Als wenn ihr noch gute vorschläge habt bzgl. Ram & Grafikkarte immer her damit  (zirca 300 euro für beides max.)


----------



## Peacemaker-666 (5. Juli 2014)

RAM würde ich den Crucial Ballistix Sport DIMM Kit 8GB, DDR3-1600, CL9-9-9-24 nehmen und dann als Grafikkarte die ASUS R9280X-DC2T-3GD5 DirectCU II TOP, Radeon R9 280X, 3GB GDDR5, 2x DVI, HDMI, DisplayPort.


----------



## Herbboy (5. Juli 2014)

Ja, wenn möglich, dann versuch sogar die R9 280X ins Budget zu bekommen, die bringt ca 25% mehr Leistung als eine 270X. Oder was auch okay wäre: eine R9 280 ohne X, die ist auch schon nochmal was besser als eine 270X, vor allem eine übertaktete wie zb MSI R9 280 Gaming 3G, Radeon R9 280, 3GB GDDR5, DVI, HDMI, 2x Mini DisplayPort (V277-082R) Preisvergleich | Geizhals Deutschland  und kostet dann auch nicht so viel mehr.
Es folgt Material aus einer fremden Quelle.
-- ==== Sys2Proof/Machine/Fields.lean ====
section
/-! DEFINITION. Bit fields, and the field map of VTYPE (R35), which the decoder and the system registers share. -/

namespace Sys2Proof.Machine
open Sys2Proof

/-- Bits [hi:lo] of a number. -/
def bits (x hi lo : Nat) : Nat := x / 2 ^ lo % 2 ^ (hi + 1 - lo)

def vtypeFmtCode : Fmt → Nat
  | .int8 => 0 | .int16 => 1 | .int32 => 2 | .int64 => 3 | .fp16 => 4 | .bf16 => 5 | .fp32 => 6 | .lns6 => 7

def fmtOf : Nat → Option Fmt
  | 0 => some .int8
  | 1 => some .int16
  | 2 => some .int32
  | 3 => some .int64
  | 4 => some .fp16
  | 5 => some .bf16
  | 6 => some .fp32
  | 7 => some .lns6
  | _ => none

def oobCode : Oob → Nat
  | .zero => 0 | .clamp => 1 | .fault => 2

def oobOf : Nat → Option Oob
  | 0 => some .zero
  | 1 => some .clamp
  | 2 => some .fault
  | _ => none

def blenCode : BLen → Nat
  | .b16 => 0 | .b32 => 1 | .b64 => 2

def blenOf : Nat → Option BLen
  | 0 => some .b16
  | 1 => some .b32
  | 2 => some .b64
  | _ => none

/-- VTYPE as a word (R35). -/
def vtypeCode (v : VType) : Nat := oobCode v.oob * 2 ^ 12 + blenCode v.blen * 2 ^ 10 + vtypeFmtCode v.fmt

/-- VTYPE of a word, none for a reserved encoding; reserved bits are ignored (R32). -/
def vtypeOf (x : Nat) : Option VType :=
  match oobOf (bits x 13 12), blenOf (bits x 11 10), fmtOf (bits x 3 0) with
  | some o, some b, some f => some ⟨o, b, f⟩
  | _, _, _ => none

end Sys2Proof.Machine
end

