-- ==== Sys2Proof/Decode.lean ====
section
/-! DEFINITION. The decoder: halfwords of a head and its tail to fields (R86, R88), fields to an instruction or to the reason
of R103, total on every input; and after it the encoder, written from the same tables (R102, R115, R160, R196). -/

namespace Sys2Proof
namespace Coding
open Sys2Proof.Machine (bits vtypeOf vtypeCode)

/-- The reasons of R103 that the encoding alone decides, in the order of their DETAIL. -/
inductive Reject where
  | unassignedMaj
  | unassignedFn
  | tailSize
  | reserved
  | regRange
  | operand
  deriving DecidableEq, Repr

def Reject.detail : Reject → Nat
  | .unassignedMaj => 1
  | .unassignedFn => 2
  | .tailSize => 3
  | .reserved => 4
  | .regRange => 5
  | .operand => 6

/-- Head and tail fields (R86, R88). In a T1 tail `md` has 4 bits, otherwise 11; a TB tail's OFF and HI are `b`, `m`, `md`. -/
structure Fields where
  ts : Nat
  maj : Nat
  fn : Nat
  d : Nat := 0
  a : Nat := 0
  b : Nat := 0
  m : Nat := 0
  md : Nat := 0
  w1 : Nat := 0
  deriving DecidableEq, Repr

/-- An instruction with its stall count. -/
structure Coded where
  sc : Nat
  insn : Instr
  deriving DecidableEq, Repr

/-- Halfwords of a tail by TS (R87). -/
def tailHalfs : Nat → Nat
  | 0 => 0
  | 1 => 1
  | 2 => 2
  | _ => 4

/-- R86 and R88: the fields of a head halfword and a tail value of `16 × tailHalfs` bits. -/
def splitFields (head tail : Nat) : Fields :=
  let ts := head / 2 ^ 14
  let maj := head / 2 ^ 4 % 2 ^ 7
  let fn := head % 2 ^ 4
  match ts with
  | 0 => { ts := ts, maj := maj, fn := fn }
  | 1 => { ts := ts, maj := maj, fn := fn, d := tail / 2 ^ 10 % 2 ^ 6, a := tail / 2 ^ 4 % 2 ^ 6, md := tail % 2 ^ 4 }
  | _ =>
    { ts := ts, maj := maj, fn := fn, d := tail / 2 ^ 26 % 2 ^ 6, a := tail / 2 ^ 20 % 2 ^ 6, b := tail / 2 ^ 14 % 2 ^ 6,
      m := tail / 2 ^ 11 % 2 ^ 3, md := tail % 2 ^ 11, w1 := if ts = 3 then tail / 2 ^ 32 % 2 ^ 32 else 0 }

/-- The tail value of fields, the other direction. -/
def Fields.tail (f : Fields) : Nat :=
  match f.ts with
  | 0 => 0
  | 1 => f.d * 2 ^ 10 + f.a * 2 ^ 4 + f.md
  | _ => f.w1 * 2 ^ 32 + f.d * 2 ^ 26 + f.a * 2 ^ 20 + f.b * 2 ^ 14 + f.m * 2 ^ 11 + f.md

def Fields.head (f : Fields) (sc : Nat) : Nat := f.ts * 2 ^ 14 + sc * 2 ^ 11 + f.maj * 2 ^ 4 + f.fn

abbrev Dec (α : Type) := Except Reject α

/-- Goes on when `c` holds, and otherwise answers the reason. -/
def need (c : Bool) (r : Reject) : Dec Unit := if c then .ok () else .error r

/-- Every one of the fields is reserved (R88). -/
def zero (l : List Nat) : Dec Unit := need (l.all (· = 0)) .reserved

def tails (f : Fields) (l : List Nat) : Dec Unit := need (l.contains f.ts) .tailSize

def bit (x i : Nat) : Bool := x / 2 ^ i % 2 = 1

/-- Register fields (R90). -/
def sreg (n : Nat) : Dec SReg := if h : n < 32 then .ok ⟨n, h⟩ else .error .regRange
def vreg (n : Nat) : Dec VReg := if h : n < 64 then .ok ⟨n, h⟩ else .error .regRange
def mreg (n : Nat) : Dec MReg := if h : n < 8 then .ok ⟨n, h⟩ else .error .regRange
def treg (n : Nat) : Dec TReg := if h : n < 8 then .ok ⟨n, h⟩ else .error .regRange

def imm (f : Fields) : Imm := BitVec.ofNat 32 f.w1

def fin4 (n : Nat) : Fin 16 := Fin.ofNat 16 n

/-- The governing mask field; it is 3 bits wide (R24). -/
def gov (f : Fields) : MReg := Fin.ofNat 8 f.m

/-- Type codes (R127, R161). -/
def tyOf : Nat → Option Ty
  | 0 => some .i8
  | 1 => some .i16
  | 2 => some .i32
  | 3 => some .i64
  | 4 => some .f16
  | 5 => some .bf16
  | 6 => some .f32
  | 7 => some .lns6
  | 8 => some .u8
  | 9 => some .u16
  | 10 => some .u32
  | 11 => some .u64
  | 15 => some .dflt
  | _ => none

def tyCode : Ty → Nat
  | .i8 => 0 | .i16 => 1 | .i32 => 2 | .i64 => 3 | .f16 => 4 | .bf16 => 5 | .f32 => 6 | .lns6 => 7
  | .u8 => 8 | .u16 => 9 | .u32 => 10 | .u64 => 11 | .dflt => 15

/-- A type field that the instruction accepts (R161: any other value is reserved). -/
def ty (n : Nat) (ok : Ty → Bool) : Dec Ty :=
  match tyOf n with
  | some t => if ok t then .ok t else .error .reserved
  | none => .error .reserved

/-- RMO (R125). -/
def rmo : Nat → Dec Rmo
  | 0 => .ok .frm
  | 1 => .ok (.fixed .rne)
  | 2 => .ok (.fixed .rtz)
  | 3 => .ok (.fixed .rup)
  | 4 => .ok (.fixed .rdn)
  | 5 => .ok (.fixed .rmm)
  | _ => .error .reserved

def rmoCode : Rmo → Nat
  | .frm => 0
  | .fixed .rne => 1
  | .fixed .rtz => 2
  | .fixed .rup => 3
  | .fixed .rdn => 4
  | .fixed .rmm => 5

def fty : Nat → Dec FTy
  | 4 => .ok .f16
  | 5 => .ok .bf16
  | 6 => .ok .f32
  | _ => .error .reserved

def ftyCode : FTy → Nat
  | .f16 => 4 | .bf16 => 5 | .f32 => 6

/-- SCOPE (R206). -/
def scope : Nat → Dec Scope
  | 0 => .ok .strand
  | 1 => .ok .crew
  | 2 => .ok .core
  | 3 => .ok .cluster
  | 4 => .ok .device
  | 5 => .ok .domain
  | 6 => .ok .system
  | _ => .error .reserved

def scopeCode : Scope → Nat
  | .strand => 0 | .crew => 1 | .core => 2 | .cluster => 3 | .device => 4 | .domain => 5 | .system => 6

def accW : Nat → AccW
  | 0 => .b
  | 1 => .h
  | 2 => .w
  | _ => .d

def accCode : AccW → Nat
  | .b => 0 | .h => 1 | .w => 2 | .d => 3

/-- An instruction whose operands are decoded is accepted when no operand constraint of its entry is broken (DETAIL 6). -/
def accept (i : Instr) : Dec Instr := if i.wellFormed then .ok i else .error .operand

/-! ### Scalar, control, system and crew instructions (R115) -/

/-- A T2 integer form (R118): W, and U where it is accepted. -/
def rrr (f : Fields) (uOk : Bool) (k : Bool → Bool → SReg → SReg → SReg → Instr) : Dec Instr := do
  tails f [2]
  zero [f.m, bits f.md 8 0]
  need (uOk || !bit f.md 9) .reserved
  let d ← sreg f.d
  let a ← sreg f.a
  let b ← sreg f.b
  accept (k (bit f.md 10) (bit f.md 9) d a b)

/-- A T1 form with d and a, and a modifier that `k` reads. -/
def t1da (f : Fields) (k : SReg → SReg → Dec Instr) : Dec Instr := do
  let d ← sreg f.d
  let a ← sreg f.a
  k d a

def extW : Nat → Dec ExtW
  | 0 => .ok .b
  | 1 => .ok .h
  | 2 => .ok .w
  | _ => .error .reserved

def extCode : ExtW → Nat
  | .b => 0 | .h => 1 | .w => 2

def decode00 (f : Fields) : Dec Instr :=
  match f.fn with
  | 0 => do tails f [0]; accept .nop
  | 1 => rrr f false fun w _ => .add w
  | 2 => rrr f false fun w _ => .sub w
  | 3 => rrr f false fun w _ => .and w
  | 4 => rrr f false fun w _ => .or w
  | 5 => rrr f false fun w _ => .xor w
  | 6 => rrr f false fun w _ => .shl w
  | 7 => rrr f false fun w _ => .shr w
  | 8 => rrr f false fun w _ => .sra w
  | 9 => rrr f true .min
  | 10 => rrr f true .max
  | 11 => rrr f false fun w _ => .seq w
  | 12 => rrr f false fun w _ => .slt w
  | 13 => rrr f false fun w _ => .sltu w
  | 14 => do
    tails f [3]
    zero [f.m, f.md, bits f.w1 25 0]
    let d ← sreg f.d
    let a ← sreg f.a
    let b ← sreg f.b
    let c ← sreg (bits f.w1 31 26)
    accept (.sel d a b c)
  | _ => do
    tails f [2, 3]
    zero [f.m, bits f.md 10 3]
    let d ← sreg f.d
    let a ← sreg f.a
    let b ← sreg f.b
    accept (if f.ts = 2 then .lea (Fin.ofNat 8 f.md) d a b else .leaImm (Fin.ofNat 8 f.md) d a b (imm f))

def decode01 (f : Fields) : Dec Instr :=
  match f.fn with
  | 0 => rrr f false fun w _ => .mul w
  | 1 => rrr f true .mulh
  | 2 => rrr f true .div
  | 3 => rrr f true .rem
  | 4 => do tails f [1]; zero [bits f.md 2 0]; t1da f fun d a => accept (.clz (bit f.md 3) d a)
  | 5 => do tails f [1]; zero [bits f.md 2 0]; t1da f fun d a => accept (.popc (bit f.md 3) d a)
  | 6 => do tails f [1]; zero [bits f.md 3 2]; let x ← extW (bits f.md 1 0); t1da f fun d a => accept (.sext x d a)
  | 7 => do tails f [1]; zero [bits f.md 3 2]; let x ← extW (bits f.md 1 0); t1da f fun d a => accept (.zext x d a)
  | _ => .error .unassignedFn
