-- ==== Sys2Proof/Machine/Ops.lean ====
section
/-! DEFINITION. The named operations over tables, memory, translation, scalar registers, traps and the life of crews, which
every meaning is written with. -/

namespace Sys2Proof.Machine
open Sys2Proof

/-! ### Tables -/

/-- The value at key `k`, `d` where nothing is listed. -/
def tget {α : Type} (d : α) : Tab α → Nat → α
  | [], _ => d
  | (j, v) :: t, k => if j = k then v else tget d t k

/-- `t` without its entries for `k`. -/
def terase {α : Type} : Tab α → Nat → Tab α
  | [], _ => []
  | (j, v) :: t, k => if j = k then terase t k else (j, v) :: terase t k

/-- Inserts before the first greater key. -/
def tinsert {α : Type} : Tab α → Nat → α → Tab α
  | [], k, v => [(k, v)]
  | (j, w) :: t, k, v => if j < k then (j, w) :: tinsert t k v else (k, v) :: (j, w) :: t

/-- Writes key `k`; the default value is not listed. -/
def tset {α : Type} [DecidableEq α] (d : α) (t : Tab α) (k : Nat) (v : α) : Tab α :=
  if v = d then terase t k else tinsert (terase t k) k v

/-- The canonical form: keys strictly rising, no entry equal to the default. -/
def twf {α : Type} [DecidableEq α] (d : α) : Tab α → Bool
  | [] => true
  | [(_, v)] => v ≠ d
  | (j, v) :: (k, w) :: t => v ≠ d && j < k && twf d ((k, w) :: t)

def tmod {α : Type} [DecidableEq α] (d : α) (t : Tab α) (k : Nat) (f : α → α) : Tab α := tset d t k (f (tget d t k))

/-- Adds to a list without repeating. -/
def addOnce {α : Type} [DecidableEq α] (l : List α) (x : α) : List α := if x ∈ l then l else l ++ [x]

/-! ### Words and bytes (R2: little-endian) -/

def bitsOf (x : Word) (hi lo : Nat) : Nat := bits x.toNat hi lo

def word (n : Nat) : Word := BitVec.ofNat 64 n

def sext32 (i : Imm) : Word := i.signExtend 64

/-- The low `n` bytes of a value, least significant first. -/
def leBytes : Nat → Nat → List Byte
  | 0, _ => []
  | n + 1, v => BitVec.ofNat 8 v :: leBytes n (v / 256)

/-- The value of bytes, least significant first. -/
def leVal : List Byte → Nat
  | [] => 0
  | b :: t => b.toNat + 256 * leVal t

def zeros (n : Nat) : List Byte := List.replicate n 0

/-! ### Looking up agents -/

namespace State

def strand (s : State) (sid : Nat) : Strand := if sid = s.cur then s.me else tget {} s.others sid

def setStrand (s : State) (sid : Nat) (x : Strand) : State :=
  if sid = s.cur then { s with me := x } else { s with others := tset {} s.others sid x }

def modStrand (s : State) (sid : Nat) (f : Strand → Strand) : State := s.setStrand sid (f (s.strand sid))

def modMe (s : State) (f : Strand → Strand) : State := { s with me := f s.me }

def crew (s : State) (c : Nat) : Crew := tget {} s.crews c
def modCrew (s : State) (c : Nat) (f : Crew → Crew) : State := { s with crews := tmod {} s.crews c f }
def grid (s : State) (g : Nat) : Grid := tget {} s.grids g
def modGrid (s : State) (g : Nat) (f : Grid → Grid) : State := { s with grids := tmod {} s.grids g f }
def queue (s : State) (q : Nat) : QueueReg := tget {} s.queues q
def modQueue (s : State) (q : Nat) (f : QueueReg → QueueReg) : State := { s with queues := tmod {} s.queues q f }
def heap (s : State) (h : Nat) : Heap := tget {} s.heaps h
def modHeap (s : State) (h : Nat) (f : Heap → Heap) : State := { s with heaps := tmod {} s.heaps h f }
def part (s : State) (p : Nat) : Partition := tget {} s.parts p
def modPart (s : State) (p : Nat) (f : Partition → Partition) : State := { s with parts := tmod {} s.parts p f }
def assign (s : State) (e : Nat) : Assign := tget {} s.assigns e
def modAssign (s : State) (e : Nat) (f : Assign → Assign) : State := { s with assigns := tmod {} s.assigns e f }
def vf (s : State) (v : Nat) : Vf := tget {} s.vfs v
def modVf (s : State) (v : Nat) (f : Vf → Vf) : State := { s with vfs := tmod {} s.vfs v f }
def coreReg (s : State) (c : Nat) : CoreReg := tget {} s.cores c
def modCore (s : State) (c : Nat) (f : CoreReg → CoreReg) : State := { s with cores := tmod {} s.cores c f }

/-- The crew of the current strand. -/
def myCrew (s : State) : Crew := s.crew s.me.crew
def myGrid (s : State) : Grid := s.grid s.myCrew.grid
def modMyCrew (s : State) (f : Crew → Crew) : State := s.modCrew s.me.crew f

/-- The assignment entry of a core: Wide cores, then Lean clusters (R409). -/
def entryOf (core : Nat) : Nat := if core < Config.wideCores then core else 160 + (core - 160) / 8

/-- The class of a core (R4, R412). -/
def classOf (s : State) (core : Nat) : CoreClass :=
  if core < Config.wideCores then (if (s.assign core).split then .half else .wide)
  else if core < Config.stewardBase then .lean else .steward

def cls (s : State) : CoreClass := s.classOf s.me.core

end State

def Strand.onSteward (m : Strand) : Bool := m.core ≥ Config.stewardBase

def Strand.vlmax (m : Strand) : Nat := 256 * 2 ^ m.vlmaxc.val

def Decl.vlmax (d : Decl) : Nat := 256 * 2 ^ d.vlmaxc.val

/-- Cluster of a core (R4, R158). -/
def clusterOf (core : Nat) : Nat := if core < 160 then core / 4 else 40 + (core - 160) / 8

/-- Compute die of a core (R412). -/
def dieOf (core : Nat) : Nat :=
  if core < 160 then core / 4 / 10 else if core < Config.stewardBase then (core - 160) / 8 / 8 else 0

namespace CoreClass
/-- The limits of R4 and R28, by class. -/
def slots : CoreClass → Nat | .wide => 16 | .half => 8 | .lean => 8 | .steward => 1
def rows : CoreClass → Nat | .wide => 4096 | .half => 2048 | .lean => 1024 | .steward => 0
def tileSlots : CoreClass → Nat | .wide => 39 | .half => 19 | .lean => 19 | .steward => 0
def tileRows : CoreClass → Nat | .wide => 64 | .half => 64 | .lean => 16 | .steward => 0
def images : CoreClass → Nat | .wide => 64 | .half => 32 | .lean => 8 | .steward => 0
def laneLocal : CoreClass → Nat | .wide => 1048576 | .half => 524288 | .lean => 262144 | .steward => 0
def laneRows : CoreClass → Nat | .wide => 4 | .half => 2 | .lean => 1 | .steward => 0
def maxM : CoreClass → Nat | .wide => 64 | .half => 32 | .lean => 16 | .steward => 0
def maxN : CoreClass → Nat | .wide => 64 | .half => 64 | .lean => 16 | .steward => 0
def code : CoreClass → Nat | .wide => 0 | .half => 1 | .lean => 2 | .steward => 3
end CoreClass

/-- Whether a cycle has reached `deadline`. -/
def reached (s : State) (deadline : Nat) : Bool := deadline ≤ s.cycle

/-- Advances the clock (R44). -/
def tick (n : Nat) (s : State) : State := { s with cycle := s.cycle + n }

/-! ### Memory keys

Every byte of the device has one key: frame spaces, the Steward's SRAM, host memory, memory of other devices, scratchpads and
lane-local stores never alias (R198, R394, R465). -/

def frameKey (p o : Nat) : Nat := p * 2 ^ 54 + o
def sramKey (o : Nat) : Nat := 2 ^ 60 + o
/-- Host memory by what the host's IOMMU makes of an IOVA for a function (R405). -/
def hostKey (v gen iova : Nat) : Nat := 2 ^ 61 + Config.hostFrame v (iova / 65536) gen % 2 ^ 45 * 65536 + iova % 65536
def remoteKey (dev o : Nat) : Nat := 2 ^ 62 + dev * 2 ^ 46 + o
def cspKey (cluster o : Nat) : Nat := 2 ^ 63 + cluster * 2 ^ 32 + o
def laneKey (core o : Nat) : Nat := 2 ^ 64 + core * 2 ^ 32 + o

/-- Keys of generic memory, which the first-level caches and the store buffers serve. -/
def isGeneric (k : Nat) : Bool := k < 2 ^ 63

namespace State

/-- One byte at its home: the shared cache of its device, the host, or the scratchpad. An unlisted byte is 0. -/
def home (s : State) (k : Nat) : Byte := tget 0 s.mem k

def homeBytes (s : State) : Nat → Nat → List Byte
  | _, 0 => []
  | k, n + 1 => s.home k :: s.homeBytes (k + 1) n

end State

/-- The canonical form of memory. -/
def Memory.wf (m : Tab Byte) : Bool := twf 0 m

/-- Writes bytes from key `k` upward. -/
def putBytes : Tab Byte → Nat → List Byte → Tab Byte
  | m, _, [] => m
  | m, k, b :: t => putBytes (tset 0 m k b) (k + 1) t

/-- Zeroes every byte of keys `k` to `k + n - 1`. -/
def zeroRange (m : Tab Byte) (k n : Nat) : Tab Byte := m.filter fun e => e.1 < k || k + n ≤ e.1

def PStore.covers (p : PStore) (core k : Nat) : Bool := p.core = core && p.key ≤ k && k < p.key + p.bytes.length

/-- The newest byte that core `core` has stored at `k` and not yet performed at its home (R296). -/
def bufByte (core k : Nat) : List PStore → Option Byte → Option Byte
  | [], acc => acc
  | p :: t, acc => bufByte core k t (if p.covers core k then p.bytes[k - p.key]? else acc)

/-- The byte that a first-level line of the core holds, while the line lives (R296). -/
def lineByte (s : State) (core k : Nat) : List L1Line → Option Byte
  | [] => none
  | l :: t =>
    if l.core = core && l.key = k / 64 && s.cycle ≤ l.filled + Config.l1Life then l.bytes[k % 64]? else lineByte s core k t

/-- The newest byte that the core has stored at `k` in the memory of a device that has not acknowledged it. -/
def remoteByte (core k : Nat) : List RemoteStore → Option Byte → Option Byte
  | [], acc => acc
  | r :: t, acc => remoteByte core k t (if r.core = core && r.key ≤ k && k < r.key + r.bytes.length then r.bytes[k - r.key]? else acc)

/-- One byte as a load of a strand on `core` reads it (R296): a store that has not reached its home is visible on its core. -/
def State.view (s : State) (core k : Nat) : Byte :=
  if isGeneric k then
    match bufByte core k s.sbuf (remoteByte core k s.rstores none) with
    | some b => b
    | none =>
      match lineByte s core k s.l1 with
      | some b => b
      | none => s.home k
  else s.home k

def State.viewBytes (s : State) (core : Nat) : Nat → Nat → List Byte
  | _, 0 => []
  | k, n + 1 => s.view core k :: s.viewBytes core (k + 1) n

/-- The 64-byte sectors, or lines, that `n` bytes from `k` touch. -/
def sectors (k n : Nat) : List Nat := if n = 0 then [] else (List.range ((k + n - 1) / 64 - k / 64 + 1)).map (· + k / 64)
Beim RAM musst du übrigens nicht unbedingt auf CL9 achten, du wirst auch zu CL10 keinen Unterschied merken.


----------



## Peacemaker-666 (5. Juli 2014)

Ja, ich finde die 270X im Verhältnis zum Xeon auch etwas schwach. Notfalls nimm halt nur einen i5-4670, wenn du nicht mehr ausgeben kannst und steck das Geld dann in eine stärkere Grafikkarte.


----------



## Mark1987 (6. Juli 2014)

Hi und danke für die Vorschlage!! 

Der Ram von crucial sieht gut aus ich denke den werd ich nehmen da er auch relativ flach und günstig ist.
Mainboard wird warscheinlich das hier: MSI H97 Gaming 3 (7918-002R) zusammen mit dem v3 1231.
Grafikkarte wird dann wohl die werden: PowerColor R9 280X OC TurboDuo.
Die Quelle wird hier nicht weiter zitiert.